RECORDS SUPPLIED.
/-- A descriptor whose last write has been acknowledged completes; a measured load does when its digest's write has been
(R359, R364, R367). -/
def Block.finishDma (b : Block) (id : Nat) : Block :=
  match (b.seq.dma.get? id).filter fun d => d.stage = .running && (d.ending.isSome || d.moved) with
  | none => b
  | some d =>
    if b.dmaWrites id d.cmd then b
    else if d.ending.isNone && d.kind = .measure && Tab.has b.resets 0x71 then b
    else if d.ending.isSome ∨ d.kind ≠ .measure then b.endDma id .ok
    else
      let ctx := d.ctx.toNat
      let digest := parallelHash256 d.taken (2 ^ 20) 384 "CX.measure"
      if (b.ctxs.get? ctx).any fun x => x.measureRoom d.object.toNat then
        let a := ((d.locate d.dst).map fun x => x.1).getD 0
        let b := { b with ctxs := b.ctxs.upd ctx fun x =>
          { x with measured := x.measured.put d.object.toNat (BitVec.ofNat 384 (be digest), a, d.len) } }
        (b.count 11 7 1).output d.cmd d.rdst digest .ok d.read d.written
      else b.endDma id .retryLater

/-- Keeps what a mover has reached, and ends its descriptor on a failure. -/
def Mover.keep (m : Mover) (id : Nat) : Work :=
  m.p.w.on fun b =>
    let b := { b with seq := { b.seq with dma := b.seq.dma.upd id fun _ => m.d } }
    if m.st ≠ .ok then b.endDma id m.st else b.finishDma id

/-- The write of a command's output block has been answered: the command completes, with the descriptor of a measured load
(R320, R321, R367). -/
def Block.outputAnswered (b : Block) (cmd : Nat) (st : Status) (r0 r1 : BitVec 64) (err : Bool) : Block :=
  match b.seq.dma.find? fun d => d.2.cmd = cmd with
  | some (id, d) =>
    if d.ending.isSome then b.finishDma id
    else (b.complete cmd (if err then .translationFault else st) r0 r1 (!err)).dropDma id
  | none => b.complete cmd (if err then .translationFault else st) r0 r1 (!err)

/-- A running descriptor whose unit is not in reset and that has something left to read. -/
def Block.running (b : Block) (id : Nat) : Option DmaDesc :=
  (b.seq.dma.get? id).filter fun d =>
    d.stage = .running && d.ending.isNone && !Tab.has b.resets d.engine && !b.pins.blockSafe &&
    match d.kind with
    | .ingest => d.chunk < shardChunks d.header
    | _ => d.read < d.len

/-- Reads the scale bytes that belong to n bytes of the source stream. -/
def Mover.readScale (m : Mover) (x : SourceLine) (first count : Nat) : Mover × Bytes :=
  if m.d.sscaled then Mover.read m.d.skey (.data x.scaleData) 3 m (m.d.sscale + first) count 0 else (m, [])

/-! ## Epoch orders (R282) -/

/-- One round of the network. -/
def shuffleRound (rk : List Nat) (h : Nat) (x : Nat × Nat) (k : Nat) : Nat × Nat :=
  let blk := toLe 1 k ++ toLe 1 h ++ toLe 8 x.2 ++ toLe 6 0
  (x.2, x.1 ^^^ (le ((aesBlock rk blk).take 8) % 2 ^ h))

/-- perm(x). -/
def shufflePerm (rk : List Nat) (h x : Nat) : Nat :=
  let r := (List.range 8).foldl (shuffleRound rk h) (x >>> h, x % 2 ^ h)
  r.1 <<< h ||| r.2

/-- order(i): cycle walking, which visits at most every value of the domain. -/
def shuffleOrder (rk : List Nat) (h n : Nat) : Nat → Nat → Nat
  | 0, x => x
  | f + 1, x => if x < n then x else shuffleOrder rk h n f (shufflePerm rk h x)

/-- Half the bits of n, rounded up. -/
def shuffleHalf (n : Nat) : Nat := ceilDiv (Nat.log2 (n - 1) + 1) 2

/-- The next entries of an order, a line's worth, under the permutation key (R281, R282). -/
def DmaDesc.orderBytes (d : DmaDesc) (key : Bytes) (n : Nat) : Bytes :=
  let h := shuffleHalf d.shufN
  let rk := roundKeys (le key)
  ((List.range n).map fun j => toLe 8 (shuffleOrder rk h d.shufN (2 ^ (2 * h)) (shufflePerm rk h (d.shufFirst + d.read + j)))).flatten

/-- Whether SHUFFLE_EPOCH must wait for a mark before it counts its epoch (R283, R289). -/
def Block.epochWaits (b : Block) (d : DmaDesc) : Bool :=
  d.shufFirst = 0 && d.read = 0 && !b.canConsume d.record { epochs := 1 }

/-- One line of an epoch's order. -/
def Mover.shuffle (m : Mover) (id : Nat) : Mover :=
  let b := m.p.w.blk
  match b.useKey m.d.engine m.d.skey m.d.fn m.d.ctx.toNat useV with
  | (.error st, b) => { m with p := { m.p with w := { m.p.w with blk := b } }, st := st }
  | (.ok k, b) =>
    let b := if m.d.shufFirst = 0 ∧ m.d.read = 0 then b.consume m.d.record { epochs := 1 } else b
    let key := derive (toLe 64 k.key.toNat |>.take (typeLen (fld k.attr.toNat 8 4))) "CX.shuffle"
      (toLe 4 m.d.object.toNat ++ toLe 4 m.d.licence.toNat) 256
    let n := min 16 (m.d.len - m.d.read)
    let m := { m with
      p := { m.p with w := { m.p.w with blk := b } }
      d := { m.d with buf := m.d.buf ++ m.d.orderBytes key n, read := m.d.read + n } }
    m.flush id (m.d.read = m.d.len) 2

/-- One line of a copy without a program, or of a measured load. -/
def Mover.copy (m : Mover) (id : Nat) (x : SourceLine) : Mover :=
  let n := min 128 (m.d.len - m.d.read)
  let r := Mover.read m.d.skey x.hostData 3 m (m.d.src + m.d.read) n 0
  let s0 := scaleBytes false m.d.sfmt m.d.read
  let s := r.1.readScale x s0 (scaleBytes false m.d.sfmt (m.d.read + n) - s0)
  let m := s.1
  if m.st ≠ .ok then m
  else
    let final := m.d.read + n = m.d.len
    let m := { m with d := { m.d with
      read := m.d.read + n, buf := m.d.buf ++ r.2
      taken := if m.d.kind = DmaKind.measure then m.d.taken ++ r.2 else if m.d.dscaled then m.d.taken ++ s.2 else m.d.taken } }
    let m := m.flush id final 10
    if m.d.dscaled then m.flushScale id final 10 else m

/-- DMA_LINE: R351, R362 to R367, R281 to R283. -/
def execDmaLine (desc : Nat) (src : SourceLine) (acc : Access) (s : State) : Host.Outcome State Fault Refusal :=
  onMemoryWait s fun w =>
    match w.blk.running desc with
    | none => w
    | some d =>
      let m : Mover := { p := { w := w, feed := src.lines acc }, d := d }
      match d.kind with
      | .copy => if d.prog.isSome then w else (m.copy desc src).keep desc
      | .measure => (m.copy desc src).keep desc
      | .shuffle => if w.blk.epochWaits d then w else (m.shuffle desc).keep desc
      | .ingest => w

/-! ## Lane programs (R250, R251, R258, R268) -/

/-- The program frames of a unit with the program in one, or none when every frame is in use (R268). -/
def Block.takeFrame (b : Block) (id : Nat) (d : DmaDesc) (h : Nat) : Option Block :=
  let fs := b.frames.getD d.engine []
  let busy (x : Nat) : Bool := b.seq.dma.any fun e =>
    e.1 ≠ id && e.2.engine = d.engine && e.2.prog = some x && e.2.stage = .running
  let set (l : List Nat) : Block := { b with frames := b.frames.put d.engine l }
  if List.contains fs h then some (set (h :: fs.filter fun x => x ≠ h))
  else if fs.length < 16 then some (set (h :: fs))
  else (fs.reverse.find? fun x => !busy x).map fun v => set (h :: fs.filter fun x => x ≠ v)

/-- Adds to an operation counter (R480). -/
def Mover.count (m : Mover) (g k n : Nat) : Mover := { m with p := { m.p with w := m.p.w.on fun b => b.count g k n } }

/-- Output lines join the destination stream, their scale bytes the destination scale stream. -/
def Mover.release (m : Mover) (p : Program) (out : List LineReg) : Mover :=
  { m.count 8 p.outFmt out.length with d := { m.d with
    buf := m.d.buf ++ (out.map fun l => toLe (lineBytes p.outFmt) l.bits).flatten
    taken := if p.outScaled then m.d.taken ++ (out.map fun l =>
      (List.range (lineBlocks p.outFmt)).map fun i => BitVec.ofNat 8 (l.scale.getD i 127)).flatten else m.d.taken } }

/-- The lines of an invocation's input. -/
def invocationLines (p : Program) (data : Bytes) (scales : Bytes) : List LineReg :=
  groupsOf p.inFmt p.inScaled data (scales.map (·.toNat))

/-- What invocations have released goes to the destination and to its scale stream. -/
def Mover.flushAll (m : Mover) (id : Nat) (final : Bool) (fuel : Nat) : Mover :=
  let m := m.flush id final fuel
  if m.d.dscaled then m.flushScale id final fuel else m

/-- A program fault ends the descriptor, then its context; what earlier invocations released is written (R258, R364). -/
def Mover.progFault (m : Mover) (id h : Nat) (e : ProgFault) : Work :=
  let m := m.flushAll id true (m.d.buf.length + m.d.taken.length + 1)
  m.p.w.on fun b =>
    let b := { b with seq := { b.seq with dma := b.seq.dma.upd id fun _ => m.d } }
    (b.endDma id (if m.st = .ok then .badOperand else m.st)).programFault m.d.engine m.d.fn m.d.ctx.toNat h e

ACTIVITY. Wherever a line above contains the string "ctxs", copy that line.

EXERCISE RESULT.
      if (b.ctxs.get? ctx).any fun x => x.measureRoom d.object.toNat then
        let b := { b with ctxs := b.ctxs.upd ctx fun x =>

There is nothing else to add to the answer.